Computer server in data center room
Credit: pexels.com, Computer server in data center room

Azure Batch autoscale formula is a powerful tool that helps you scale your batch jobs up or down based on demand. The formula is a mathematical expression that determines when to scale your resources.

By using the autoscale formula, you can save costs by not overprovisioning your resources and ensure that your batch jobs are completed efficiently.

The autoscale formula is based on the concept of a "target" value, which represents the desired average CPU utilization of your batch nodes. This value is used to determine when to scale your resources up or down.

With Azure Batch autoscale formula, you can set a scale-out condition to increase the number of nodes when the average CPU utilization exceeds 50% for a 5-minute period.

Understanding Azure Batch

Azure Batch is a powerful tool for running large-scale parallel workloads at a low cost. It's a non-visual tool, meaning there is no actual user interface, and it's initiated through Azure.

Credit: youtube.com, How to run jobs at scale with Azure Batch | Azure Tips and Tricks

You can create compute pools, which are pools of one or more compute nodes on which you will jointly assign jobs. Each compute node within a compute pool is identical and is an Azure VM configured with your specifications.
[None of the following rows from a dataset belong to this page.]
-- ==== Sys2Proof/Laws/PerInstr.lean ====
section
/-! SUPPORT. Decoding what the encoder writes, constructor by constructor (R49 to R67). -/

namespace Sys2Proof.Laws.RoundTrip

open Sys2Proof

/-- A well-formed instruction that has an encoding comes back from its own bytes, with their number. -/
def Statement (i : Instr) : Prop :=
  i.wf = true → encode i ≠ [] → decodeBytes (encode i) = .ok (i, (encode i).length)

theorem checked_ok {i : Instr} (h : i.wf = true) : checked (.ok i) = .ok i := by
  have : i.check = none := by simpa [Instr.wf] using h
  simp [checked, this]

theorem fld_eq {n w lo : Nat} {x : BitVec n} (h : w / 2 ^ lo % 2 ^ n = x.toNat) : fld w lo n = x := by
  apply BitVec.eq_of_toNat_eq
  simp [fld, bitsOf, h]

theorem zero_ok {w lo n : Nat} {i : Instr} (h : bitsOf w lo n = 0) : needZero w lo n i = .ok i := by
  simp [needZero, h]

/-- A 32-bit instruction. -/
theorem of32 {i : Instr} {w : Nat} (he : encodeWord i = some (32, w)) (hw : w < 2 ^ 32) (hl : w % 4 = 3)
    (hd : i.wf = true → decodeRaw32 w = .ok i) : Statement i := by
  intro h _
  have e : encode i = [BitVec.ofNat 8 w, BitVec.ofNat 8 (w / 256), BitVec.ofNat 8 (w / 65536), BitVec.ofNat 8 (w / 16777216)] := by
    simp [encode, he, List.range_succ]
  have l1 : le16 (BitVec.ofNat 8 w) (BitVec.ofNat 8 (w / 256)) = w % 65536 := by
    simp only [le16, BitVec.toNat_ofNat]; omega
  have l2 : le16 (BitVec.ofNat 8 (w / 65536)) (BitVec.ofNat 8 (w / 16777216)) = w / 65536 := by
    simp only [le16, BitVec.toNat_ofNat]; omega
  have lg : isLong (w % 65536) = true := by
    unfold isLong bitsOf; rw [decide_eq_true_eq]; omega
  have s : w % 65536 + 65536 * (w / 65536) = w := by omega
  rw [e]
  simp only [decodeBytes, l1, l2, lg, s, decode32, hd h, checked_ok h]
  rfl

/-- A 16-bit instruction. -/
theorem of16 {i : Instr} {w : Nat} (he : encodeWord i = some (16, w)) (hw : w < 2 ^ 16) (hl : w % 4 ≠ 3)
    (hd : i.wf = true → decodeRaw16 w = .ok i) : Statement i := by
  intro h _
  have e : encode i = [BitVec.ofNat 8 w, BitVec.ofNat 8 (w / 256)] := by
    simp [encode, he, List.range_succ]
  have l1 : le16 (BitVec.ofNat 8 w) (BitVec.ofNat 8 (w / 256)) = w := by
    simp only [le16, BitVec.toNat_ofNat]; omega
  have lg : isLong w = false := by
    unfold isLong bitsOf; rw [decide_eq_false_iff_not]; omega
  rw [e]
  simp only [decodeBytes, l1, lg, decode16, hd h, checked_ok h]
  rfl

/-- A row without an encoding of its own. -/
theorem ofNone {i : Instr} (he : encodeWord i = none) : Statement i := by
  intro _ h
  exact absurd (by simp [encode, he]) h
Azure Batch assumes there is data somewhere it needs to crunch, typically residing in Azure Blob Storage or Azure Data Lake Store. You'll need to upload your data to these storage folders before creating a compute pool.

A compute pool is set up by defining the name of the pool and the type of nodes it should contain, such as the OS, software installed, and linked Azure Storage. All nodes within a compute pool are identical and can absorb one or multiple tasks, depending on the number of cores the VM has.

Jobs are collections of tasks, which are paralleled. Tasks can be individual runs of a job, such as running 10 different simulations of a model or 1000 iterations of a transformation script. Each task might include a specific set of instructions or data.

Azure Batch will allocate tasks dynamically to the different nodes in a compute pool. Once all tasks are finished, the job will be marked as complete and the compute nodes will be ready to run another job.

Credit: youtube.com, Introduction To Azure Batch and Run your first Azure Batch job in the Azure portal

Azure Batch has several distinctive features that make it stand out from alternative products. These include:

  • Running large-scale parallel workloads at very low cost through the use of low-priority VMs.
  • Allowing you to fully configure the nodes yourselves using Docker-configuration.
  • Providing an easy-to-use code interface with R (through DoParalleland Python) to create pools and run jobs.
  • Auto-scaling to provide more nodes when needed, using a formula to increase the number of computing nodes if more than X tasks are queued.
  • Allowing you to monitor interactively your jobs with Application Insights or Batch Explorer.
  • Enabling you to run any type of node: GPU instances, Linux or Windows nodes, Dockers.
  • Integrating easily with Blob storage and Data Lake storage to fetch data for each task.

Auto Scaling Basics

Auto scaling in Azure Batch is a powerful feature that allows you to scale compute resources automatically based on your job's needs.

You can define an automatic scaling formula as a string value assigned to a pool's autoScaleFormula element in a request body (REST API) or CloudPool.AutoScaleFormula property (.NET API). This formula string cannot exceed 8KB in size and can include up to 100 statements separated by semicolons.

To enable auto scaling on an existing pool, you can use the Batch .NET library's BatchClient.PoolOperations.EnableAutoScale method or the REST API's Enable automatic scaling on a pool request. Both methods require the ID of an existing pool and the automatic scaling formula to apply to the pool.

Here are some common variables and operations used in auto scaling formulas:

  • maxNumberOfVMs: The maximum number of virtual machines you want to use.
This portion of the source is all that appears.